# Best yarn storage idea Ever!



## ThaisFindsafeather (Nov 15, 2012)

http://knitsforlife.com/2013/03/26/the-worlds-best-yarn-storage-idea/

Check this out! I'm starting mine this weekend!


----------



## SGreen-Winnipeg (Nov 5, 2012)

Love the idea of a peg board Think I will try that it would save me a lot of space


----------



## fergablu2 (Apr 30, 2011)

Ah! The cat climbing wall!


----------



## Jlee2dogs (Apr 24, 2013)

My cats want to know if they can go over to your house to play


----------



## Valkyrie (Feb 26, 2011)

Are you kidding me? My husband doesn't know I have that much yarn because I hide it like a squirrel hides his nuts.


----------



## shirlrae (May 15, 2011)

ha, ha, ha, ha, A GOOD ONE


----------



## shirlrae (May 15, 2011)

We had a puppy like yours, and when we were out walkinmg one day, a cougar killed her. Makes me sad to see the picture of it.


----------



## ThaisFindsafeather (Nov 15, 2012)

shirlrae said:


> We had a puppy like yours, and when we were out walkinmg one day, a cougar killed her. Makes me sad to see the picture of it.


Oh my goodness! I'm so sorry!


----------



## ThaisFindsafeather (Nov 15, 2012)

Valkyrie said:


> Are you kidding me? My husband doesn't know I have that much yarn because I hide it like a squirrel hides his nuts.
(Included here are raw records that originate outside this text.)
@[simp] theorem State.setSources_ports (s : State) (x : Vector Source 6) : (s.setSources x).ports = s.ports := rfl
@[simp] theorem State.setSources_authority (s : State) (x : Vector Source 6) : (s.setSources x).authority = s.authority := rfl
@[simp] theorem State.setSources_resetWait (s : State) (x : Vector Source 6) : (s.setSources x).resetWait = s.resetWait := rfl
@[simp] theorem State.setSources_floor (s : State) (x : Vector Source 6) : (s.setSources x).floor = s.floor := rfl
@[simp] theorem State.setSources_lamp (s : State) (x : Vector Source 6) : (s.setSources x).lamp = s.lamp := rfl
@[simp] theorem State.setSources_lines (s : State) (x : Vector Source 6) : (s.setSources x).lines = s.lines := rfl
@[simp] theorem State.setSources_wear (s : State) (x : Vector Source 6) : (s.setSources x).wear = s.wear := rfl
@[simp] theorem State.setSources_sources (s : State) (x : Vector Source 6) : (s.setSources x).sources = x := rfl
@[simp] theorem State.setSources_engine (s : State) (x : Vector Source 6) : (s.setSources x).engine = s.engine := rfl
@[simp] theorem State.setSources_geo (s : State) (x : Vector Source 6) : (s.setSources x).geo = s.geo := rfl
@[simp] theorem State.setSources_profiles (s : State) (x : Vector Source 6) : (s.setSources x).profiles = s.profiles := rfl
@[simp] theorem State.setSources_scenes (s : State) (x : Vector Source 6) : (s.setSources x).scenes = s.scenes := rfl
@[simp] theorem State.setSources_recallNow (s : State) (x : Vector Source 6) : (s.setSources x).recallNow = s.recallNow := rfl
@[simp] theorem State.setSources_clock (s : State) (x : Vector Source 6) : (s.setSources x).clock = s.clock := rfl
@[simp] theorem State.setSources_uptime (s : State) (x : Vector Source 6) : (s.setSources x).uptime = s.uptime := rfl
@[simp] theorem State.setSources_schedule (s : State) (x : Vector Source 6) : (s.setSources x).schedule = s.schedule := rfl
@[simp] theorem State.setSources_lockouts (s : State) (x : Vector Source 6) : (s.setSources x).lockouts = s.lockouts := rfl
@[simp] theorem State.setSources_saveOwed (s : State) (x : Vector Source 6) : (s.setSources x).saveOwed = s.saveOwed := rfl
@[simp] theorem State.setSources_console (s : State) (x : Vector Source 6) : (s.setSources x).console = s.console := rfl
@[simp] theorem State.setSources_store (s : State) (x : Vector Source 6) : (s.setSources x).store = s.store := rfl
@[simp] theorem State.setSources_memory (s : State) (x : Vector Source 6) : (s.setSources x).memory = s.memory := rfl
@[simp] theorem State.setSources_raised (s : State) (x : Vector Source 6) : (s.setSources x).raised = s.raised := rfl
@[simp] theorem State.setSources_pending (s : State) (x : Vector Source 6) : (s.setSources x).pending = s.pending := rfl

@[simp] theorem State.setEngine_ports (s : State) (x : Engine) : (s.setEngine x).ports = s.ports := rfl
@[simp] theorem State.setEngine_authority (s : State) (x : Engine) : (s.setEngine x).authority = s.authority := rfl
@[simp] theorem State.setEngine_resetWait (s : State) (x : Engine) : (s.setEngine x).resetWait = s.resetWait := rfl
@[simp] theorem State.setEngine_floor (s : State) (x : Engine) : (s.setEngine x).floor = s.floor := rfl
@[simp] theorem State.setEngine_lamp (s : State) (x : Engine) : (s.setEngine x).lamp = s.lamp := rfl
@[simp] theorem State.setEngine_lines (s : State) (x : Engine) : (s.setEngine x).lines = s.lines := rfl
@[simp] theorem State.setEngine_wear (s : State) (x : Engine) : (s.setEngine x).wear = s.wear := rfl
@[simp] theorem State.setEngine_sources (s : State) (x : Engine) : (s.setEngine x).sources = s.sources := rfl
@[simp] theorem State.setEngine_engine (s : State) (x : Engine) : (s.setEngine x).engine = x := rfl
@[simp] theorem State.setEngine_geo (s : State) (x : Engine) : (s.setEngine x).geo = s.geo := rfl
@[simp] theorem State.setEngine_profiles (s : State) (x : Engine) : (s.setEngine x).profiles = s.profiles := rfl
@[simp] theorem State.setEngine_scenes (s : State) (x : Engine) : (s.setEngine x).scenes = s.scenes := rfl
@[simp] theorem State.setEngine_recallNow (s : State) (x : Engine) : (s.setEngine x).recallNow = s.recallNow := rfl
@[simp] theorem State.setEngine_clock (s : State) (x : Engine) : (s.setEngine x).clock = s.clock := rfl
@[simp] theorem State.setEngine_uptime (s : State) (x : Engine) : (s.setEngine x).uptime = s.uptime := rfl
@[simp] theorem State.setEngine_schedule (s : State) (x : Engine) : (s.setEngine x).schedule = s.schedule := rfl
@[simp] theorem State.setEngine_lockouts (s : State) (x : Engine) : (s.setEngine x).lockouts = s.lockouts := rfl
@[simp] theorem State.setEngine_saveOwed (s : State) (x : Engine) : (s.setEngine x).saveOwed = s.saveOwed := rfl
@[simp] theorem State.setEngine_console (s : State) (x : Engine) : (s.setEngine x).console = s.console := rfl
@[simp] theorem State.setEngine_store (s : State) (x : Engine) : (s.setEngine x).store = s.store := rfl
@[simp] theorem State.setEngine_memory (s : State) (x : Engine) : (s.setEngine x).memory = s.memory := rfl
@[simp] theorem State.setEngine_raised (s : State) (x : Engine) : (s.setEngine x).raised = s.raised := rfl
@[simp] theorem State.setEngine_pending (s : State) (x : Engine) : (s.setEngine x).pending = s.pending := rfl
My husband is thrilled to not have storage bins of yarn everwhere


----------



## janettamargo (May 13, 2013)

I would be worried it would get dusty or faded, but it looks really cool stored like that!


----------



## Montana Gramma (Dec 19, 2012)

Now you could put a sliding curtain over to keep the light and dust out. Cannot keep the dust out of anything on our road! I am afraid I would need a very biggggggggg wall! I just bought cubicles for those square shelf units for the yarn on my rolling shelves. Less escapees! Your wall looks like a piece of art!


----------



## threadbears (May 10, 2013)

fergablu2 said:


> Ah! The cat climbing wall!


 :lol:


----------



## MASHEPP (Mar 13, 2011)

It looks beautiful, certainly a very artistic room accent. Not only would my cats have a field day, so would the bright sun and dust. Most of my stash is not just one or two skeins of a color, more like 6 or 7. But if I had a place for this, I might set one up for the decorative value, I do love it.


----------



## run4fittness (May 22, 2011)

Looks interesting, what about cats?


----------



## LAURA C (Jan 21, 2013)

Valkyrie said:


> Are you kidding me? My husband doesn't know I have that much yarn because I hide it like a squirrel hides his nuts.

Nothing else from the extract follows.